**DATA IN THIS EXERCISE**.
/-- Majors 0x13 to 0x18 (R196, R214). -/
def specMemory (major idx ty mods : Nat) : Option OpSpec :=
  let size := sizeOk ty (bits mods 0 3)
  match major with
  | 19 =>
    if idx = 0 then some (.reg (some false) tyBits 14 135 size)
    else if idx = 1 then some (.reg (some false) tyBits 14 7 size)
    else if idx = 2 then some (.reg none tyAtomic 15 191 (atomicOk ty mods))
    else none
  | 20 =>
    if idx = 0 then some (.reg (some false) tyBits 14 135 size)
    else if idx = 1 then some (.reg (some false) tyBits 14 7 size)
    else none
  | 21 =>
    if idx = 0 then some (.reg none tyBits 14 135 size)
    else if idx = 1 then some (.reg none tyBits 14 7 size)
    else if idx = 2 then some (.reg none tyBits 15 7 size)
    else if idx = 3 then some (.reg none tyAtomic 15 191 (atomicOk ty mods))
    else none
  | 22 => if idx ≤ 1 then some (.eng tyBits 14 7 size) else none
  | 23 =>
    if idx = 0 then some (.eng tyBits 14 7 size)
    else if idx = 1 then some (.eng tyBits 14 71 size)
    else if idx = 2 then some (.eng tyAtomic 15 127 (globalOpOk ty mods 7))
    else if idx = 3 then some (.eng tyAtomic 14 127 (globalOpOk ty mods 5))
    else none
  | 24 =>
    if idx = 0 then some (.reg none [] 6 56 true)
    else if idx ≤ 2 then some (.eng [] 6 56 true)
    else none
  | _ => none

/-- Majors 0x19 to 0x1F (R175, R183, R203, R207, R238, R109, R111). -/
def specSync (major idx mods : Nat) : Option OpSpec :=
  match major with
  | 25 =>
    if idx = 0 then some (.reg none [] (if bitOf mods 7 then 14 else 6) 128 true)
    else if idx = 1 then some (.reg none [] 12 0 true)
    else if idx = 2 then some (.reg none [] 2 1 true)
    else if idx = 3 then some (.reg none [] 7 56 true)
    else if idx = 4 then some (.eng [] 0 0 true)
    else if idx = 5 then some (.reg none [] 2 0 true)
    else if idx = 6 then some { OpSpec.eng [] 2 128 true with mask := false }
    else none
  | 26 =>
    if idx = 0 then some (.reg none [] 15 56 true)
    else if idx = 1 then some (.reg none [] 7 184 true)
    else if idx = 2 then some (.reg none [] (if bitOf mods 7 then 15 else 7) 184 true)
    else if idx = 3 then some (.reg none [] 15 56 true)
    else none
  | 27 =>
    if idx = 1 then some (.reg none [] 4 0 true)
    else if idx ≤ 2 then some (.reg none [] 6 0 true)
    else none
  | 28 =>
    if idx ≤ 1 then some (.reg (some true) [] 6 0 true)
    else if idx = 2 then some (.reg (some true) [] 12 0 true)
    else none
  | 29 =>
    if idx = 0 then some (.reg none [] 0 59 (bits mods 0 2 != 0))
    else if idx = 1 then some (.reg none [] 0 56 true)
    else if idx = 2 then some (.eng tyBits 14 56 true)
    else none
  | 30 => if idx ≤ 1 then some (.reg (some true) [] 0 0 true) else none
  | 31 => if idx ≤ 1 then some (.reg none [] 12 0 true) else none
  | _ => none

/-- Majors 0x20 to 0x28 (R263, R293, R350, R365, R378, R325, R249, R401). -/
def specEngine (major idx ty mods : Nat) : Option OpSpec :=
  match major with
  | 32 =>
    if idx = 0 then some (.eng [] (if bitOf mods 7 then 15 else 7) 207 true)
    else if idx = 1 then some (.eng [] 2 0 true)
    else if idx = 2 then
      if bitOf mods 7 then some (.reg none [] 6 128 true) else some (.eng [] 2 79 true)
    else if idx = 3 then some (.reg none [] 11 0 true)
    else none
  | 33 =>
    if idx = 0 ∨ idx = 2 then some (.reg none [] 8 0 true)
    else if idx = 1 then some (.reg none [] 0 0 true)
    else none
  | 34 =>
    if idx ≤ 1 then some (.eng [8, 9, 10, 11, 12, 13, 14, 15, 1] 15
      (if ty = 1 then 192 else if ty = 15 then 56 else 0) (bits mods 3 3 ≤ 4))
    else none
  | 35 =>
    if idx = 0 then some (.eng [] 9 0 true)
    else if idx = 1 then some (.eng [5, 8, 9] 13 0 true)
    else if idx = 2 then some (.eng [5, 8, 9] 13 (if ty = 8 ∨ ty = 9 then 7 else 0) true)
    else if idx = 3 then some (.eng [] 15 0 true)
    else none
  | 36 =>
    if idx = 0 then some (.reg none [] 15 0 true)
    else if idx = 1 then some (.eng [6, 8, 10, 11] 6 0 true)
    else if idx = 2 then some (.reg none [] 12 0 true)
    else if idx = 3 then some (.eng [] 4 0 true)
    else none
  | 37 =>
    if idx = 0 then some (.eng tyBits 15 71 (sizeOk ty (bits mods 0 3)))
    else if idx = 1 then some (.eng tyBits 14 7 (sizeOk ty (bits mods 0 3)))
    else if idx = 2 then some (.eng tyAtomic 15 71 (globalOpOk ty mods 7))
    else if idx = 3 then some (.eng [] 0 0 true)
    else none
  | 38 => if idx ≤ 2 then some (.eng [] 6 0 true) else none
  | 39 =>
    if idx = 0 ∨ idx = 2 then some (.reg none [] 2 0 true)
    else if idx = 1 then some (.reg none [] 0 3 (bits mods 0 2 ≤ 2))
    else if idx = 3 then some (.reg none [] 0 1 true)
    else if idx = 4 then some (.eng [] 6 56 true)
    else if idx = 5 then
      let k := bits mods 0 2
      some (.eng [] (if k = 0 then 0 else if k = 1 then 2 else 6) 3 (k ≤ 2))
    else if idx = 6 then some (.eng [] 6 1 true)
    else if idx = 7 then some (.reg none [] 0 0 true)
    else none
  | 40 => if idx = 0 then some (.reg none [4] 12 0 true) else none
  | _ => none

/-- The row of R95 for a major and an operation index, under a type code and modifiers; `aq` says that source A names a queue. -/
def opSpec (major idx ty mods : Nat) (aq : Bool) : Option OpSpec :=
  if major ≤ 5 ∨ major = 12 then specRegister major idx mods aq
  else if major ≤ 11 then specFloat major idx ty mods
  else if major ≤ 18 then specControl major idx ty mods
  else if major ≤ 24 then specMemory major idx ty mods
  else if major ≤ 31 then specSync major idx mods
  else specEngine major idx ty mods

/-- The reuse bits [31] and [30] that an instruction accepts (R87, R111, R112), as bits 9 and 8 of the modifiers. -/
def reuseBits (major idx fields : Nat) : Nat :=
  if major = 31 then 768
  else if (1 ≤ major ∧ major ≤ 15) ∨ (19 ≤ major ∧ major ≤ 24) ∨ major = 37 ∨ major = 38 ∨ (major = 29 ∧ idx = 2) then
    (if bitOf fields 2 then 512 else 0) + (if bitOf fields 1 then 256 else 0)
  else 0

/-- Why an encoding is not an instruction: the rows of R97 whose fate is illegal instruction, and for a barge R284. -/
inductive DecodeError where
  /-- major 0x29 to 0x3F, or an operation index not listed for its major -/
  | reservedOpcode
  /-- a base word of a class or index without base form -/
  | noBaseForm
  /-- major 0x00 with LEN other than 00 -/
  | headerLength
  /-- a clause header where an instruction is decoded -/
  | header
  /-- extended word 0 bit [31] set -/
  | reservedBit
  /-- guard 7 with guard negate set -/
  | guardNegate
  /-- a type code the instruction does not accept -/
  | typeCode
  /-- a non-zero unused field -/
  | unusedField
  /-- a modifier bit or value the instruction does not define -/
  | modifier
  /-- a literal form without source B, or with a non-zero B field -/
  | literalForm
  /-- a token field used against R88 -/
  | tokenField
  /-- barge opcode 0x1C to 0x3F -/
  | bargeOpcode
  /-- fewer bits than the encoding has -/
  | short
  deriving DecidableEq, Repr

/-- The first rule of R97 that an extended form breaks, if any. -/
def ExtForm.check (major idx : Nat) (f : ExtForm) : Option DecodeError :=
  let ty := f.ty.toNat
  let mods := f.mods.toNat
  match opSpec major idx ty mods (1600 ≤ f.a.toNat && f.a.toNat ≤ 1663) with
  | none => some .reservedOpcode
  | some p =>
    if f.neg && f.guard = 7#3 then some .guardNegate
    else if ty ≠ 0 ∧ ty ∉ p.types then some .typeCode
    else if (!bitOf p.fields 3 && f.d ≠ 0#11) || (!bitOf p.fields 2 && f.a ≠ 0#11) ||
        (!bitOf p.fields 1 && f.b ≠ 0#11 ) || (!bitOf p.fields 0 && f.c ≠ 0#11) then some .unusedField
    else if mods &&& (p.mods ||| reuseBits major idx p.fields) ≠ mods then some .modifier
    else if !p.ok then some .modifier
    else if f.lit.isSome && (!bitOf p.fields 1 || f.b ≠ 0#11) then some .literalForm
    else if (!p.mask && f.mask ≠ 0#16) || (p.tok != f.outv) || (!f.outv && f.out ≠ 0#4) then some .tokenField
    else if f.short && (p.base.isNone || f.lit.isNone || f.ty ≠ 0#4 || f.mods ≠ 0#10 || f.c ≠ 0#11) then some .noBaseForm
    else none

/-- The base names of a class: `v0`–`v63` or `s0`–`s63` (R84, R95). -/
def baseName (scalar : Bool) (r : BitVec 6) : BitVec 11 :=
  if scalar then BitVec.ofNat 11 (1536 + r.toNat) else BitVec.ofNat 11 r.toNat

/-- The operation has a base form, whose registers are of this class. -/
def baseClass (major idx : Nat) : Option Bool :=
  match opSpec major idx 0 0 false with
  | some p => if idx < 4 then p.base else none
  | none => none

/-- The extended form that encodes the same instruction as a base word (R95). -/
def BaseForm.toExt (major idx : Nat) (f : BaseForm) : ExtForm :=
  let cls := (baseClass major idx).getD false
  let flds := match opSpec major idx 0 0 false with
    | some p => p.fields
    | none => 0
  { short := false, neg := f.neg, guard := f.guard, ty := 0
    d := if bitOf flds 3 then baseName cls f.d else 0
    a := if bitOf flds 2 then baseName cls f.a else 0
    b := if bitOf flds 1 then baseName cls f.b else 0
    c := 0, mods := 0, mask := 0, outv := false, out := 0, lit := none }

/-- The first rule of R97 that a base word breaks, if any. -/
def BaseForm.check (major idx : Nat) (f : BaseForm) : Option DecodeError :=
  match opSpec major idx 0 0 false with
  | none => some .reservedOpcode
  | some p =>
    if p.base.isNone || !decide (idx < 4) then some .noBaseForm
    else if f.neg && f.guard = 7#3 then some .guardNegate
    else if (!bitOf p.fields 3 && f.d ≠ 0#6) || (!bitOf p.fields 2 && f.a ≠ 0#6) ||
        (!bitOf p.fields 1 && f.b ≠ 0#6) then some .unusedField
    else none

/-- A LEN 10 form's registers are those a base word can name (R84). -/
def ExtForm.shortNames (major idx : Nat) (f : ExtForm) : Bool :=
  let cls := (baseClass major idx).getD false
  let fits := fun (n : BitVec 11) => if cls then 1536 ≤ n.toNat && n.toNat < 1600 else n.toNat < 64
  match opSpec major idx 0 0 false with
  | none => false
  | some p => !f.short || (decide (idx < 4) && (!bitOf p.fields 3 || fits f.d) && (!bitOf p.fields 2 || fits f.a))

/-- The used fields of a barge word: D, A, B, I, and the bits of X and imm (R270, R281). -/
structure BargeUse where
  d : Bool
  a : Bool
  b : Bool
  i : Bool
  x : Nat
  imm : Nat
  deriving DecidableEq, Repr

/-- The fields each barge opcode uses; for forms with B or an immediate, the one that I selects. -/
def bargeUse (op : Nat) (i : Bool) (x : Nat) : Option BargeUse :=
  let u := fun (d a b i : Bool) (x imm : Nat) => some { d := d, a := a, b := b, i := i, x := x, imm := imm : BargeUse }
  let all := 0xFFFFFFFF
  let alu := fun (x : Nat) => u true true (!i) true x (if i then all else 0)
  match op with
  | 0x00 => u false false false false 0 0
  | 0x01 => u false false false false 0 0
  | 0x02 => u true true false false 0 0
  | 0x03 => u true false false false 0x1000 all
  | 0x04 => alu 0
  | 0x05 => alu 0
  | 0x06 => alu 0
  | 0x07 => alu 0
  | 0x08 => alu 0x1000
  | 0x09 => alu 0
  | 0x0A => alu 0
  | 0x0B => alu 0x1E00
  | 0x0C => u false true false false 0x1000 all
  | 0x0D => u false (!i) false true 0 (if i then all else 0)
  | 0x0E => u false (!i) false true (if i then 0x1FFF else 0) all
  | 0x0F => u true true false false 0x1F00 all
  | 0x10 => u true false false false 0 all
  | 0x11 => u false true false false 0 all
  | 0x12 => u true true true false 0 0
  | 0x13 => u true true true false 0 0xFFF
  | 0x14 => u true true true false 0x1F00 0xFFF
  | 0x15 => u true true true false 0x1F00 0
  | 0x16 => u true true true false 0x1FFC 0
  | 0x17 =>
    if bits x 11 2 = 0 then u false false false false 0x1800 0x3F0F
    else u false true true false 0x1F80 0
  | 0x18 => u false false (!i) true 0 0x1F
  | 0x19 =>
    if bits x 11 2 = 0 then u false false (!i) true 0x1800 0x1F
    else if bits x 11 2 = 1 then u false true false false 0x1F00 1
    else u false false false false 0x1800 0x10F
  | 0x1A => u false false false false 0x700 0
  | 0x1B => u false false false false 0 0
  | _ => none

/-- The rule of R268 and R284 that a barge word breaks, if any. -/
def BargeForm.check (op : Nat) (f : BargeForm) : Option DecodeError :=
  match bargeUse op f.i f.x.toNat with
  | none => some .bargeOpcode
  | some u =>
    if (!u.d && f.d ≠ 0#4) || (!u.a && f.a ≠ 0#4) || (!u.b && f.b ≠ 0#4) || (!u.i && f.i) ||
        f.x.toNat &&& u.x ≠ f.x.toNat || f.imm.toNat &&& u.imm ≠ f.imm.toNat then some .unusedField
    else none

/-- How an instruction stands in memory: not at all, as a base word, in an extended form, or as a barge word. -/
inductive Enc where
  | step
  | base (major idx : Nat) (f : BaseForm)
  | ext (major idx : Nat) (f : ExtForm)
  | barge (op : Nat) (f : BargeForm)
  deriving DecidableEq, Repr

**BRIEF**. Copy each line holding "modifiers" from the material above.

**EXERCISE OUTPUT**.
/-- The row of R95 for a major and an operation index, under a type code and modifiers; `aq` says that source A names a queue. -/
/-- The reuse bits [31] and [30] that an instruction accepts (R87, R111, R112), as bits 9 and 8 of the modifiers. -/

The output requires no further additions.